* Instructions for the task
Consider the data that follows and state how many lines contain the string "mine", using the number alone.

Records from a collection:
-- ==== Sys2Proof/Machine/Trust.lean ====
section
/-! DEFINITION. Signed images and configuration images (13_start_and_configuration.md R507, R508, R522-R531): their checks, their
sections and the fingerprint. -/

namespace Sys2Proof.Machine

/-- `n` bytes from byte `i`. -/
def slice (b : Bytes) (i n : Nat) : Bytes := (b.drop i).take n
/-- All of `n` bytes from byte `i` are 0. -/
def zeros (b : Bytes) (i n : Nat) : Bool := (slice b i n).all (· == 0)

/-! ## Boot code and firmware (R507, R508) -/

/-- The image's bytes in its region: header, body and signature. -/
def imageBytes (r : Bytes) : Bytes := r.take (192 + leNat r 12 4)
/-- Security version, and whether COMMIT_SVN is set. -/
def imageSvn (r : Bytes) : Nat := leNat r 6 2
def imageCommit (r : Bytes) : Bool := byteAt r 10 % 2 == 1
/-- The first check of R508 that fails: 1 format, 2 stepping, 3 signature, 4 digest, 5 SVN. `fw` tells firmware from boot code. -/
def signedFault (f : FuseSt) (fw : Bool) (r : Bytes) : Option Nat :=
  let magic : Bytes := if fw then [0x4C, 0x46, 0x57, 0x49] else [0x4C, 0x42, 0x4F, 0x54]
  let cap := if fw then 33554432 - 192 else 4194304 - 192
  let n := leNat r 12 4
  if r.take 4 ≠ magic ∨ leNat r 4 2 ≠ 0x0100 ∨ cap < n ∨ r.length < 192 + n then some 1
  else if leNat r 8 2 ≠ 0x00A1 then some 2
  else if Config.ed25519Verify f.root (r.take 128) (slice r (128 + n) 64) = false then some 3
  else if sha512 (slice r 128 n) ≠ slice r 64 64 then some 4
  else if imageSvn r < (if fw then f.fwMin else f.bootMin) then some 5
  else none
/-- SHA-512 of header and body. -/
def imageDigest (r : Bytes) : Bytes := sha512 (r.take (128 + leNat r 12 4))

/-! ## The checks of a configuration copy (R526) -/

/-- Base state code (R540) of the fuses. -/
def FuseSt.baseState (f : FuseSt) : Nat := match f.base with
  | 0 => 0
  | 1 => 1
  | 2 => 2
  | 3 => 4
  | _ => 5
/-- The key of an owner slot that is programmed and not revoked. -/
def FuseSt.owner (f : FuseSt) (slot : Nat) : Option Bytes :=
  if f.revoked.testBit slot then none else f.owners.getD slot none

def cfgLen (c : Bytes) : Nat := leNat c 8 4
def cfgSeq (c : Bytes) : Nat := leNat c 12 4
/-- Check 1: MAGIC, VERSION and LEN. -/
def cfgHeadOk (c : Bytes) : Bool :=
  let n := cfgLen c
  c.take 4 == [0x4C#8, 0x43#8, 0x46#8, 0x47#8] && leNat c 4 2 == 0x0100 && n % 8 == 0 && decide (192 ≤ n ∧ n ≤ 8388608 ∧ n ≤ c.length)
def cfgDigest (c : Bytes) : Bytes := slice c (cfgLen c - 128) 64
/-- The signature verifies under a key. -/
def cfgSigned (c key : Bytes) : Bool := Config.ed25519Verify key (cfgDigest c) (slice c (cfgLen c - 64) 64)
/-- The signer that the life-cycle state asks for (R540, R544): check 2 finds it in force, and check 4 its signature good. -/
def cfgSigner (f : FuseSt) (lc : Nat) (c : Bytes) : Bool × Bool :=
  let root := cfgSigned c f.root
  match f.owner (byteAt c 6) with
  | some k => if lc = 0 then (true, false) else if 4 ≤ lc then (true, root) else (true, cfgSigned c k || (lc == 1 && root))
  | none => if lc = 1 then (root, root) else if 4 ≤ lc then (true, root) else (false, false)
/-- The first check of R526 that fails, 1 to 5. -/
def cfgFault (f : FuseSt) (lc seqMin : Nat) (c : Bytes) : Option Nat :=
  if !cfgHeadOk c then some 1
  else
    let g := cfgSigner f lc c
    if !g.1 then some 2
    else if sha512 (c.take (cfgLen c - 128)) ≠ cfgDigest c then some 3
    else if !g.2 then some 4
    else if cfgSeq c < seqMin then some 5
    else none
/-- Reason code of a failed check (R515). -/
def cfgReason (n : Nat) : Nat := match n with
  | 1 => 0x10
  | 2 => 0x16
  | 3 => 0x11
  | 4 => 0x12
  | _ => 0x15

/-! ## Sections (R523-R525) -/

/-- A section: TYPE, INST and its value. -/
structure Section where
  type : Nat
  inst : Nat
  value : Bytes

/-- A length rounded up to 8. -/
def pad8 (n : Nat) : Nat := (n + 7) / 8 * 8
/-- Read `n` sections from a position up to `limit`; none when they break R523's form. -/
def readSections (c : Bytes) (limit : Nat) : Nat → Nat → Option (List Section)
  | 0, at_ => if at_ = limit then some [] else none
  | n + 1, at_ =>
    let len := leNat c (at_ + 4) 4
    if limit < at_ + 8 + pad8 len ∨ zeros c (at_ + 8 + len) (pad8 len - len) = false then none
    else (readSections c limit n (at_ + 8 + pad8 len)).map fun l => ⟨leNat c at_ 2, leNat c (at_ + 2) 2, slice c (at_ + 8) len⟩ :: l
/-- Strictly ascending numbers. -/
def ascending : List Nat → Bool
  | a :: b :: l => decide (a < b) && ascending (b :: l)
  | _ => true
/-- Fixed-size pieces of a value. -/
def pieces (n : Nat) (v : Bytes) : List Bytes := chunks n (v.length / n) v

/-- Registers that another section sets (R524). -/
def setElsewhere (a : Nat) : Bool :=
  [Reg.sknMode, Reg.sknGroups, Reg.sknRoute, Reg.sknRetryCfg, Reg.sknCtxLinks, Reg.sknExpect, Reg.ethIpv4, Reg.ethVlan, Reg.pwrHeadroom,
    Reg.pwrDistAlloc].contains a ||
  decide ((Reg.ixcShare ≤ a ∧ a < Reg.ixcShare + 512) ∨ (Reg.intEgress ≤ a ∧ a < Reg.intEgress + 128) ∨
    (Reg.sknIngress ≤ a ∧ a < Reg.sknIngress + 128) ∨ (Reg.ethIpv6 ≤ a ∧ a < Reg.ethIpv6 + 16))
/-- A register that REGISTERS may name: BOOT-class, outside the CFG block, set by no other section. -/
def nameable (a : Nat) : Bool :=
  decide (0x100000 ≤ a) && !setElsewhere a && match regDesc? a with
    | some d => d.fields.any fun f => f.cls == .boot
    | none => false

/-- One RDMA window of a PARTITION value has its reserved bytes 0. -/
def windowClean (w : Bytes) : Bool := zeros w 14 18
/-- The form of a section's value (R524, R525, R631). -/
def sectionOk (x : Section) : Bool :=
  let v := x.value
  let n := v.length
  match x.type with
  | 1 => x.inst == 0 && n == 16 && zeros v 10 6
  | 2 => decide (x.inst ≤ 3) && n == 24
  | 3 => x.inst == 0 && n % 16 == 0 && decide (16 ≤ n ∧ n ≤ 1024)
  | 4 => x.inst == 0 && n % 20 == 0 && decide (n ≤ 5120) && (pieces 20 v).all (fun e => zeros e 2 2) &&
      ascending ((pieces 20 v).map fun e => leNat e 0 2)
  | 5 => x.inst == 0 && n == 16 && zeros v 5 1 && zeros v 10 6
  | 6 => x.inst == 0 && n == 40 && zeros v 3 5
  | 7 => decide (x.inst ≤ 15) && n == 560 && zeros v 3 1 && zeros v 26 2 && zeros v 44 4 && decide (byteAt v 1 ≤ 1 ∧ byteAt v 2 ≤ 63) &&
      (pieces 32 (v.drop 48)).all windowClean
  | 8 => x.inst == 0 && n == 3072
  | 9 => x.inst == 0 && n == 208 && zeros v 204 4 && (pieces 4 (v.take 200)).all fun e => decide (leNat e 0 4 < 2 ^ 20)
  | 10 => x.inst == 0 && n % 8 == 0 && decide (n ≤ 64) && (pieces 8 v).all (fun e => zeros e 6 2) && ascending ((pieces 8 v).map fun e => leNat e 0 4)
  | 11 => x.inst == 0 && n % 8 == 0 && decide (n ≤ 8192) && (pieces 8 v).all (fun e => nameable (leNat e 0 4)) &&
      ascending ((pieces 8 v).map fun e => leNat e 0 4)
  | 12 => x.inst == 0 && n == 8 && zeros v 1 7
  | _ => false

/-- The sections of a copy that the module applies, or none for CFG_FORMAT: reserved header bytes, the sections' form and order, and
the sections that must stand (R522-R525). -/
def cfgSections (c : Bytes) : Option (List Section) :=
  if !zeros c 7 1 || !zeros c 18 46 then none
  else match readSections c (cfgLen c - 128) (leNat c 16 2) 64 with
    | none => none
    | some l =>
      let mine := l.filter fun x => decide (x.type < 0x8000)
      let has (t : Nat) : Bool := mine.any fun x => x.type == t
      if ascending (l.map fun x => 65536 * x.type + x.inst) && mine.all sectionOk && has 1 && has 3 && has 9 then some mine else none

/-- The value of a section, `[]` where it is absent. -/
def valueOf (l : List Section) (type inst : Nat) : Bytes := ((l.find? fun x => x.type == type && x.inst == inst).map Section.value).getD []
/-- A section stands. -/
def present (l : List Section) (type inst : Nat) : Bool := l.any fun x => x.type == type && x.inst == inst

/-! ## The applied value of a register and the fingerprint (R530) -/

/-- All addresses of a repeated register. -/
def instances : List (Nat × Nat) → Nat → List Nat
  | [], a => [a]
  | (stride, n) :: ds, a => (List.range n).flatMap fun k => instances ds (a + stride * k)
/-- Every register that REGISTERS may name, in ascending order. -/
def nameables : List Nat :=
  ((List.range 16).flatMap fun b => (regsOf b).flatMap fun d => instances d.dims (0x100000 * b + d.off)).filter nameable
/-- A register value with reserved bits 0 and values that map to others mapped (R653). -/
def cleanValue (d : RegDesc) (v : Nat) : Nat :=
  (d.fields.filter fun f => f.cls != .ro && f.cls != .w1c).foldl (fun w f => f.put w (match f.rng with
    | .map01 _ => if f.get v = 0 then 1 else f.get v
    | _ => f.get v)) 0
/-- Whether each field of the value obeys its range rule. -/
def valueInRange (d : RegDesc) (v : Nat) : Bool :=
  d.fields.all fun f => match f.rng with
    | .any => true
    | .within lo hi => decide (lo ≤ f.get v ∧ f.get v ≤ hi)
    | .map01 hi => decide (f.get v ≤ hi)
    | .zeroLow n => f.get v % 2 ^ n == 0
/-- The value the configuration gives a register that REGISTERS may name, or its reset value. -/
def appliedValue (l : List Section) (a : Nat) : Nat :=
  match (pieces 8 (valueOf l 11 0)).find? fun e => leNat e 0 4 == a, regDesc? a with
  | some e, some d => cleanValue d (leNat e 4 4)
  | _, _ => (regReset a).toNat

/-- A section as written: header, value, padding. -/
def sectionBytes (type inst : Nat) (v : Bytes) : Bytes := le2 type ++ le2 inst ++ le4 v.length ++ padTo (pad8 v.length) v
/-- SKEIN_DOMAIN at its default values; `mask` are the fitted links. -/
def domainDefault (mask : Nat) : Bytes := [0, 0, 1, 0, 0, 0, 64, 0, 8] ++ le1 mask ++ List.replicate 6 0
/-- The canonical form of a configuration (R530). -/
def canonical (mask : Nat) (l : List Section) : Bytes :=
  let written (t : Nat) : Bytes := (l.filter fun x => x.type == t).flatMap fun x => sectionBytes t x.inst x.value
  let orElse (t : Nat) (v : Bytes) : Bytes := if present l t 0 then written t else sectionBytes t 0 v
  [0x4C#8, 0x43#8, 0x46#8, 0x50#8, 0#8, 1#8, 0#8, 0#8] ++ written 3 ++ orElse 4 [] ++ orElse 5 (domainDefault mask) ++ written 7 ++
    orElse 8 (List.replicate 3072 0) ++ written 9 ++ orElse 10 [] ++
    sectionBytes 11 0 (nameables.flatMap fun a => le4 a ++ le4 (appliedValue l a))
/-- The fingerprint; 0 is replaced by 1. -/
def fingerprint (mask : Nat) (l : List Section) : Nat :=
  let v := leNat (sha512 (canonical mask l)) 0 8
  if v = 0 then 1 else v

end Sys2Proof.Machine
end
==
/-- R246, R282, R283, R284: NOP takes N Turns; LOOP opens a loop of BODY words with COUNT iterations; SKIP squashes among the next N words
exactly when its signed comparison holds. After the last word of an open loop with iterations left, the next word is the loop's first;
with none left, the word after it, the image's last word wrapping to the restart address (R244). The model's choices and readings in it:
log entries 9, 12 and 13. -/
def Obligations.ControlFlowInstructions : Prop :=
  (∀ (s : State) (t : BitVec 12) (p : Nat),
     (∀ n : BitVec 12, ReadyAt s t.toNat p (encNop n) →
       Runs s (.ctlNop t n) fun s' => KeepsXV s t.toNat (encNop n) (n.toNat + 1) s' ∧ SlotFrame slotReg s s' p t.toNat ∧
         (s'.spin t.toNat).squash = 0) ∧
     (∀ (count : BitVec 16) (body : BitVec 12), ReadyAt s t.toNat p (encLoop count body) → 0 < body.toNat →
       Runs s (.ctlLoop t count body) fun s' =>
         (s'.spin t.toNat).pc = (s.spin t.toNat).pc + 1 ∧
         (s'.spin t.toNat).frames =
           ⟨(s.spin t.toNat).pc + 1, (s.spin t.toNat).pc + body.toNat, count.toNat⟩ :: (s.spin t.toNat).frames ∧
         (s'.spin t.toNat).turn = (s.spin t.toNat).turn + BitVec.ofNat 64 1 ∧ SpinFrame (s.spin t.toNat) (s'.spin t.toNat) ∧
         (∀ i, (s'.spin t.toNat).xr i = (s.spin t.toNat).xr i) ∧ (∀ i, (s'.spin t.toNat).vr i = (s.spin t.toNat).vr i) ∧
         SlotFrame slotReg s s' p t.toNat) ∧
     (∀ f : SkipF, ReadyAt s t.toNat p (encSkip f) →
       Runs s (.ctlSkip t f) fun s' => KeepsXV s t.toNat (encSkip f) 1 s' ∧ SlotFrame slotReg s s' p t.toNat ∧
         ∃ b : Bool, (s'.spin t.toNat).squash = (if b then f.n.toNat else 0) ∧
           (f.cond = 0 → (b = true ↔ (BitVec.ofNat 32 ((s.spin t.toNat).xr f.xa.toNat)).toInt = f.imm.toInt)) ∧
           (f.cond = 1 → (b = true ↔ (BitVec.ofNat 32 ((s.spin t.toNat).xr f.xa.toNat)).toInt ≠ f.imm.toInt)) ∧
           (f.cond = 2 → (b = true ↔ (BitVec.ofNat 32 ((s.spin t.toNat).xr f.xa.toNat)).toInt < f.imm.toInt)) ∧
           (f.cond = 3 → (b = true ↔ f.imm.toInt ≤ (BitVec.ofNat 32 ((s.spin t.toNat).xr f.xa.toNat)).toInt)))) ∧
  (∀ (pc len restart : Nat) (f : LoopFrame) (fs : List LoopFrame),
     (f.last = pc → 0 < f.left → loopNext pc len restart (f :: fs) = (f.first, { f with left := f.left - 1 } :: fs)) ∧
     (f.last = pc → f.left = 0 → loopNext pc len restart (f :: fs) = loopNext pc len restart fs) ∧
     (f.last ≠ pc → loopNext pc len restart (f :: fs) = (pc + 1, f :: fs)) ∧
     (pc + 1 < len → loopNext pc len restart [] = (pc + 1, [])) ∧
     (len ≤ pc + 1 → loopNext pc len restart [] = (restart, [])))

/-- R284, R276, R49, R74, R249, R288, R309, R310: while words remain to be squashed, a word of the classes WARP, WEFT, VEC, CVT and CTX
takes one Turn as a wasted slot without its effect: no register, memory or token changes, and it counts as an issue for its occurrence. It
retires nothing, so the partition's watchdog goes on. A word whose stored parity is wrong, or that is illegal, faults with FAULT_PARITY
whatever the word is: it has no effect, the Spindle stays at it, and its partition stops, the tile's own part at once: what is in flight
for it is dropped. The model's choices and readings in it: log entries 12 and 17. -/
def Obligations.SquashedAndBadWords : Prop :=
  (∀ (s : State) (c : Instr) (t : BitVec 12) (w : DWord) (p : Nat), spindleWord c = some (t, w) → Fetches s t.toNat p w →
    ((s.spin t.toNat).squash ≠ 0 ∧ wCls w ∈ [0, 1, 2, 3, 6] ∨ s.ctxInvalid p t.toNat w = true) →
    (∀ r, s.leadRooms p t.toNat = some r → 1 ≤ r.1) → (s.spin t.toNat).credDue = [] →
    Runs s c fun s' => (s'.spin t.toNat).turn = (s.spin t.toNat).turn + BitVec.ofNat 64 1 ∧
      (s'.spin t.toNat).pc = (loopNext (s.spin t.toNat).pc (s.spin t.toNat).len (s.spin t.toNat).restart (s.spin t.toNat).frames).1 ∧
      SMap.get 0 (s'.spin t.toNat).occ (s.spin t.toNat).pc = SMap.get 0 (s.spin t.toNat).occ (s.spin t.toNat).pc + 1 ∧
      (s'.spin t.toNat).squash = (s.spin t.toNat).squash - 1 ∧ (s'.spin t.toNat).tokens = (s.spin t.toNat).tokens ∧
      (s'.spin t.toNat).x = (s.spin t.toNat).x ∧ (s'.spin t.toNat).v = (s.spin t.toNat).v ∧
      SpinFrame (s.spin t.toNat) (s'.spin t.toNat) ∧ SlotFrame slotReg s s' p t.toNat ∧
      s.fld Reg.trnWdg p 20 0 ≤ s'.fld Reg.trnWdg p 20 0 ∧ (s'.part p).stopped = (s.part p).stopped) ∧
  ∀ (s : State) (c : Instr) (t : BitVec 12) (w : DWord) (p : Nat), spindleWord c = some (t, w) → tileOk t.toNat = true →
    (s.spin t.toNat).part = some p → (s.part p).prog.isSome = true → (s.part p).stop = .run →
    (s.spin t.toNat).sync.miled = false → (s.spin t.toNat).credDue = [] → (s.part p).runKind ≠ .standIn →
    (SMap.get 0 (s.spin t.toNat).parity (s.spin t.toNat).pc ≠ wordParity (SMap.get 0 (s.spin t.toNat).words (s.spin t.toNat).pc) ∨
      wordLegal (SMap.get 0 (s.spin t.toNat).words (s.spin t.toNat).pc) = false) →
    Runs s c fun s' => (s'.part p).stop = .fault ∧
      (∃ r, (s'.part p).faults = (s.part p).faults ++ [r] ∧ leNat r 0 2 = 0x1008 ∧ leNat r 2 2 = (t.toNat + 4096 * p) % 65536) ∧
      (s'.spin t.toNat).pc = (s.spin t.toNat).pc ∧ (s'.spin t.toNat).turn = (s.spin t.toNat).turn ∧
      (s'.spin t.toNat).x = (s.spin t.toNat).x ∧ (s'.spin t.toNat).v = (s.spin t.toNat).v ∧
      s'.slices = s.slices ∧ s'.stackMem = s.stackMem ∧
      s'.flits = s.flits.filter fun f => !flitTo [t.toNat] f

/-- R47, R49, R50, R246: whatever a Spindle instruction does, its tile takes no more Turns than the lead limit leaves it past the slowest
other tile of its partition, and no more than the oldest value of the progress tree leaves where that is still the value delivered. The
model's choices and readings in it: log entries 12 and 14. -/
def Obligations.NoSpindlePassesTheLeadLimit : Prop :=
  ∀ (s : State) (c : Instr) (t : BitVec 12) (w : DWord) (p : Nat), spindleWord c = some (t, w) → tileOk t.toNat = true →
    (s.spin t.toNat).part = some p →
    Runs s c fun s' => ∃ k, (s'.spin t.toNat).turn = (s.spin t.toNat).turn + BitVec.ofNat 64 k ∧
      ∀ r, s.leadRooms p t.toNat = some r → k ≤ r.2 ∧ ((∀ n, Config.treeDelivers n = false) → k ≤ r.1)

* Written response
3